Your assignment
From the entries that follow, reproduce exactly and only the lines from the line with "0x2 := by decide" to the line with "theorem test_sopk6 : (after", endpoints included.

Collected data
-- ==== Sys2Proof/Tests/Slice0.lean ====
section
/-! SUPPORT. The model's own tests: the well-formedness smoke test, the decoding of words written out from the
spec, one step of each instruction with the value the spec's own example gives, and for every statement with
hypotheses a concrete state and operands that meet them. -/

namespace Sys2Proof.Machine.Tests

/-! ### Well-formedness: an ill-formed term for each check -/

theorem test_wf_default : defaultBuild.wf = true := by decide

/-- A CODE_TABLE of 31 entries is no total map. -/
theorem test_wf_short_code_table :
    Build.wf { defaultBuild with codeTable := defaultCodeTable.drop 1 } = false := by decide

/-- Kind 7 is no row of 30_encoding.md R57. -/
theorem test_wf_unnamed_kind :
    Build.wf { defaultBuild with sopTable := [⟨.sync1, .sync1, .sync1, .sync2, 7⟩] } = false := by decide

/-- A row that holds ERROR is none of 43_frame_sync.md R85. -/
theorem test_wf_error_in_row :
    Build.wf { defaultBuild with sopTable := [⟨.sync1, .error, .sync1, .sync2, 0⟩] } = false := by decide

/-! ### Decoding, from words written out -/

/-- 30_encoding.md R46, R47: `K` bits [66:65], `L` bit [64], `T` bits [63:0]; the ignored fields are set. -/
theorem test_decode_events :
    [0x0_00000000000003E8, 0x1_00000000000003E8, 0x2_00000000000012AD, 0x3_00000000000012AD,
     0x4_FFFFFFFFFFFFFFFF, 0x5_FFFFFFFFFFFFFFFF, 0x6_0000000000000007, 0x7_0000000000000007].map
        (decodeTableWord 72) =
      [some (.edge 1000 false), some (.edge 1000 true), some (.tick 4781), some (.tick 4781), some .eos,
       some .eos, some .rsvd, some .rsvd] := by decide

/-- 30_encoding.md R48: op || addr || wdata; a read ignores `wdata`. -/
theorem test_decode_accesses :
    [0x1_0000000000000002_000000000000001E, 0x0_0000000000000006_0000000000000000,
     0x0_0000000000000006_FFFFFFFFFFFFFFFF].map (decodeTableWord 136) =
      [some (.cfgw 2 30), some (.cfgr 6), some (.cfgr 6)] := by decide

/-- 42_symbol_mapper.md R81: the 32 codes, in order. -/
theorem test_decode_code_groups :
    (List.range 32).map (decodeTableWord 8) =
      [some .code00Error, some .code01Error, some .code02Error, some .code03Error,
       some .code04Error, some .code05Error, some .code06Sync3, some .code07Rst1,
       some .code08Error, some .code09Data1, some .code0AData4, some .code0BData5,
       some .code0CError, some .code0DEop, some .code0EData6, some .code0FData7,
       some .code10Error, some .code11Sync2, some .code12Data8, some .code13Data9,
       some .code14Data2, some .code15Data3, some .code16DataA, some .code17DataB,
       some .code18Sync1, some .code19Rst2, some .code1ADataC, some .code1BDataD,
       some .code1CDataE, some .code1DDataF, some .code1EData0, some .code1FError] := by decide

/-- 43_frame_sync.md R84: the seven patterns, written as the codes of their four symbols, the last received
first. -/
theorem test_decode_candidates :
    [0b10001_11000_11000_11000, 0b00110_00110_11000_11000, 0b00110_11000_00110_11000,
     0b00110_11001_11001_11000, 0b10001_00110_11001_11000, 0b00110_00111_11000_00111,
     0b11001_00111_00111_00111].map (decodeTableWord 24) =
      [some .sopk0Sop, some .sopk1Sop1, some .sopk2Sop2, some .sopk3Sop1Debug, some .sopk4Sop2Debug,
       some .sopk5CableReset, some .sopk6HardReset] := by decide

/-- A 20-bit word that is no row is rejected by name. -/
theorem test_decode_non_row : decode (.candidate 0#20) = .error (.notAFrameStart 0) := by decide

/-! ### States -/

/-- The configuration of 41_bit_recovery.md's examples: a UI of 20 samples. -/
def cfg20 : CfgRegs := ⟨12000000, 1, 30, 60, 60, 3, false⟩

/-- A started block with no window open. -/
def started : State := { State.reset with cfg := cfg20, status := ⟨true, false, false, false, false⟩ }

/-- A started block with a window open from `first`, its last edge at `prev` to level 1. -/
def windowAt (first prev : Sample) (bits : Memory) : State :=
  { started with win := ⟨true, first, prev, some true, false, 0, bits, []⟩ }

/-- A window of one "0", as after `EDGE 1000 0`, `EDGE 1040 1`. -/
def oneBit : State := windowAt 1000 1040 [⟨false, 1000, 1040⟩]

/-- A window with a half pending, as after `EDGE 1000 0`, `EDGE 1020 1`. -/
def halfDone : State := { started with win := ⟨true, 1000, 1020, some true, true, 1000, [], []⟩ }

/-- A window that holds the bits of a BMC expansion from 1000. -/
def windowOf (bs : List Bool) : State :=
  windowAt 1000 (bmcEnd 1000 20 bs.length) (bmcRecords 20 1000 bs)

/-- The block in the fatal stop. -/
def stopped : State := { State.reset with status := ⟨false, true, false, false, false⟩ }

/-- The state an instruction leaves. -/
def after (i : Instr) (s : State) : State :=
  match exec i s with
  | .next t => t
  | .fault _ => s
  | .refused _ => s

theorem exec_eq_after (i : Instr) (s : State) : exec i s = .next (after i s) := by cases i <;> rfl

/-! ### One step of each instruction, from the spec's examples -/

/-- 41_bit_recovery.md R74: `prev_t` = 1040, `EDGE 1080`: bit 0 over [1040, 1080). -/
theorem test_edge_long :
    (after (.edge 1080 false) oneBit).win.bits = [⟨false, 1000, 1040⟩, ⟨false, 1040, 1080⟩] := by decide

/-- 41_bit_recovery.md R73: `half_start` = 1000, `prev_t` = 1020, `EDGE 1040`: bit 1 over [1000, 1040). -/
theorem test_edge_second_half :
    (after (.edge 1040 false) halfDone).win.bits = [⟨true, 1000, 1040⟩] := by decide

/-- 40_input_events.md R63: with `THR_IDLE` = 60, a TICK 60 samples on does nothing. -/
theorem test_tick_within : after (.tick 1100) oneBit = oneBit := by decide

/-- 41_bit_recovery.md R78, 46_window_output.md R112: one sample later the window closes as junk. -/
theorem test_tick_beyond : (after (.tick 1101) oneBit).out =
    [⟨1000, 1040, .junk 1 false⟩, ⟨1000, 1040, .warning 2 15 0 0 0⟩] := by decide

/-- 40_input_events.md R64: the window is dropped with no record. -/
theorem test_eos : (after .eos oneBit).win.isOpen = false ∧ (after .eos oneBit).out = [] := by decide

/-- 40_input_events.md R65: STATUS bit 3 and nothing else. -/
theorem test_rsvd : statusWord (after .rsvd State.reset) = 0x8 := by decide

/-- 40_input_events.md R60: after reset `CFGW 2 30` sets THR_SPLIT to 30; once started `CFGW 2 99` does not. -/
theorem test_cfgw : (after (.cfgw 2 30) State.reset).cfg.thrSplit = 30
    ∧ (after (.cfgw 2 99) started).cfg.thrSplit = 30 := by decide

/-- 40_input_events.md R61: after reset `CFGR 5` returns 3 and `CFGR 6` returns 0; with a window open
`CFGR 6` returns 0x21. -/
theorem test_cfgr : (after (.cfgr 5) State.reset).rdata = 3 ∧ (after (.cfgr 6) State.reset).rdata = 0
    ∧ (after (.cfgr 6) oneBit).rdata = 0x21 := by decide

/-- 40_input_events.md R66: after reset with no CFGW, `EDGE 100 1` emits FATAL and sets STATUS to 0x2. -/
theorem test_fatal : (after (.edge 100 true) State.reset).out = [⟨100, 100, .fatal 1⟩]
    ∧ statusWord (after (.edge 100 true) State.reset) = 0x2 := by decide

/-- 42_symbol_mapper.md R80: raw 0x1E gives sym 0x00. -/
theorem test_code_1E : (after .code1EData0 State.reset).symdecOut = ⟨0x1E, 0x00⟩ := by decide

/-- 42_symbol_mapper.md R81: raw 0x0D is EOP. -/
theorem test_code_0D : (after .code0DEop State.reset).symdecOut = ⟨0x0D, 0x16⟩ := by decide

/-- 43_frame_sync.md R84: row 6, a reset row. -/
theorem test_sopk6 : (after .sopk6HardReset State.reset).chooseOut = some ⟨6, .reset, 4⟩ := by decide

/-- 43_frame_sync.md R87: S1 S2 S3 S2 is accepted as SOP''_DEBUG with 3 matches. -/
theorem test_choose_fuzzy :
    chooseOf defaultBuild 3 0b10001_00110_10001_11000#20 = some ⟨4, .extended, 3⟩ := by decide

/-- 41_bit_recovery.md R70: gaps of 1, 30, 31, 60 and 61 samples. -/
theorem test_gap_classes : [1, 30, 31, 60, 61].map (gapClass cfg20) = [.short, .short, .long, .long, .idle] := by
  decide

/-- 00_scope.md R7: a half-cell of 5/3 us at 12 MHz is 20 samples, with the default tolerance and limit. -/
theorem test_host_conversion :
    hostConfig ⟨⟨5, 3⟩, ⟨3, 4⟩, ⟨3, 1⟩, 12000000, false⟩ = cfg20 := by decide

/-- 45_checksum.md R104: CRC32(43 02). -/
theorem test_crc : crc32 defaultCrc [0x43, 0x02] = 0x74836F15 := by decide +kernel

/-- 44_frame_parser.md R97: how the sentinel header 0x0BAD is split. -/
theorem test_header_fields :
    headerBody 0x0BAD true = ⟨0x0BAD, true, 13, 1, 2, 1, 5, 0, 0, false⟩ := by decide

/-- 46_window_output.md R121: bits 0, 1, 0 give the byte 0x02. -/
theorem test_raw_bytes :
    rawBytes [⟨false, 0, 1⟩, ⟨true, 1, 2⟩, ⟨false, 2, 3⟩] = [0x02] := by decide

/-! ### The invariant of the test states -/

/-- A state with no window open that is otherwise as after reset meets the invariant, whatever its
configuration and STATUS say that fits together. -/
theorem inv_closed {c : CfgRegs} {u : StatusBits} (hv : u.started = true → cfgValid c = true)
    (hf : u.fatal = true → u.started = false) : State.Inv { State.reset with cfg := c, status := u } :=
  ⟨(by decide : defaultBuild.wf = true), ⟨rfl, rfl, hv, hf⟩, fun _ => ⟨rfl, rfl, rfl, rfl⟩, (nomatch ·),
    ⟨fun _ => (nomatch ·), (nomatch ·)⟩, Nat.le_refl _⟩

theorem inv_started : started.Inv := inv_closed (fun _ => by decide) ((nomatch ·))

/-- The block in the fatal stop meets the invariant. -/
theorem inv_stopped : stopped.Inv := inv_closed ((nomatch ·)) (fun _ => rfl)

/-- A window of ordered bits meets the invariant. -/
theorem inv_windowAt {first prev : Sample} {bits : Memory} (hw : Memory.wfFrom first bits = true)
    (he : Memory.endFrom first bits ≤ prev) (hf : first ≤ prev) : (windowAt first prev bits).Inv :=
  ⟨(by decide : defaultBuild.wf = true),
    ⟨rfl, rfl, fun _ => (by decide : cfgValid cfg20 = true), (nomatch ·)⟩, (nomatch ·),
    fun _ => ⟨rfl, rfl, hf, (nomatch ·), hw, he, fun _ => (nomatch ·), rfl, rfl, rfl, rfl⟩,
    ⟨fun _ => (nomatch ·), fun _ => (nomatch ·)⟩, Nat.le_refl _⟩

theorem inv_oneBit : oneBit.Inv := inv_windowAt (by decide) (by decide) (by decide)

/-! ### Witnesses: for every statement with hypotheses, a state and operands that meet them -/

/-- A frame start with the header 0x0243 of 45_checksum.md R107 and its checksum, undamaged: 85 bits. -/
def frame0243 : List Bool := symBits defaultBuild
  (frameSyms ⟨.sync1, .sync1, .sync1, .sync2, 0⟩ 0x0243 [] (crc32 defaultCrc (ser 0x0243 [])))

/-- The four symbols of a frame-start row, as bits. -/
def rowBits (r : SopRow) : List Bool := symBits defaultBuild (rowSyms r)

==

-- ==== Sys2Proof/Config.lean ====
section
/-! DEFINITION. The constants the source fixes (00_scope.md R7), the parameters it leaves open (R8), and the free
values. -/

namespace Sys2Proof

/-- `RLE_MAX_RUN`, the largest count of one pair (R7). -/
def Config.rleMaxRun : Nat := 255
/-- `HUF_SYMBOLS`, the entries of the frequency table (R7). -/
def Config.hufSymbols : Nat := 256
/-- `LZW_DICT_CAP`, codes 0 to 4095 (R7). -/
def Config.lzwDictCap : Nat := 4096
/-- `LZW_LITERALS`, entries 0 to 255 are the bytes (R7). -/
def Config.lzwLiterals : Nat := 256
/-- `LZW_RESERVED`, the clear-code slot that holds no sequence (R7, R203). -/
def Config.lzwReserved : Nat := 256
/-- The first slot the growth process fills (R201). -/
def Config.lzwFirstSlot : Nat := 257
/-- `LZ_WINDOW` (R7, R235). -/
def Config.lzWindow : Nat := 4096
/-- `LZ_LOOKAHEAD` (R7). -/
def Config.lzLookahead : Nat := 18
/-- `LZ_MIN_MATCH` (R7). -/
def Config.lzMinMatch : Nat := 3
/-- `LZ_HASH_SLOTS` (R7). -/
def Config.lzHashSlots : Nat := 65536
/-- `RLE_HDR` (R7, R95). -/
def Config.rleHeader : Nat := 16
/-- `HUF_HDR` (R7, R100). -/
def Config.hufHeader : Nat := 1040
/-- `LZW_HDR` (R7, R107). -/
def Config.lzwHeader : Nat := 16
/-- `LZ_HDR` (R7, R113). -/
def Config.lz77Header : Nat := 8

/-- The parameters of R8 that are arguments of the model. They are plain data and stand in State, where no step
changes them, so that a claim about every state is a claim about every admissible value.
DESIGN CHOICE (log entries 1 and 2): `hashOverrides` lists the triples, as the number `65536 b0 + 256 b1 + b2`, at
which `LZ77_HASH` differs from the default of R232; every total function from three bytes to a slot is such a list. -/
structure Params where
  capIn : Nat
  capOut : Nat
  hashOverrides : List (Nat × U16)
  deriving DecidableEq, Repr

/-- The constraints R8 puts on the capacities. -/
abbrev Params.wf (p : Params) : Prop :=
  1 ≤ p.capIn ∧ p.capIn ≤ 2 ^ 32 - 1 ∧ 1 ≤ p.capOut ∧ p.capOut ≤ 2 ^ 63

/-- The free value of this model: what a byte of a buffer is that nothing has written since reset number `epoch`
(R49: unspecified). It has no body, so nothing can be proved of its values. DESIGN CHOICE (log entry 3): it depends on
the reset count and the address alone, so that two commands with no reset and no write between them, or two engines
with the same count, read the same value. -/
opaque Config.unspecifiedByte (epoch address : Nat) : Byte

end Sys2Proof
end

Written solution
    ∧ statusWord (after (.edge 100 true) State.reset) = 0x2 := by decide

/-- 42_symbol_mapper.md R80: raw 0x1E gives sym 0x00. -/
theorem test_code_1E : (after .code1EData0 State.reset).symdecOut = ⟨0x1E, 0x00⟩ := by decide

/-- 42_symbol_mapper.md R81: raw 0x0D is EOP. -/
theorem test_code_0D : (after .code0DEop State.reset).symdecOut = ⟨0x0D, 0x16⟩ := by decide

/-- 43_frame_sync.md R84: row 6, a reset row. -/
theorem test_sopk6 : (after .sopk6HardReset State.reset).chooseOut = some ⟨6, .reset, 4⟩ := by decide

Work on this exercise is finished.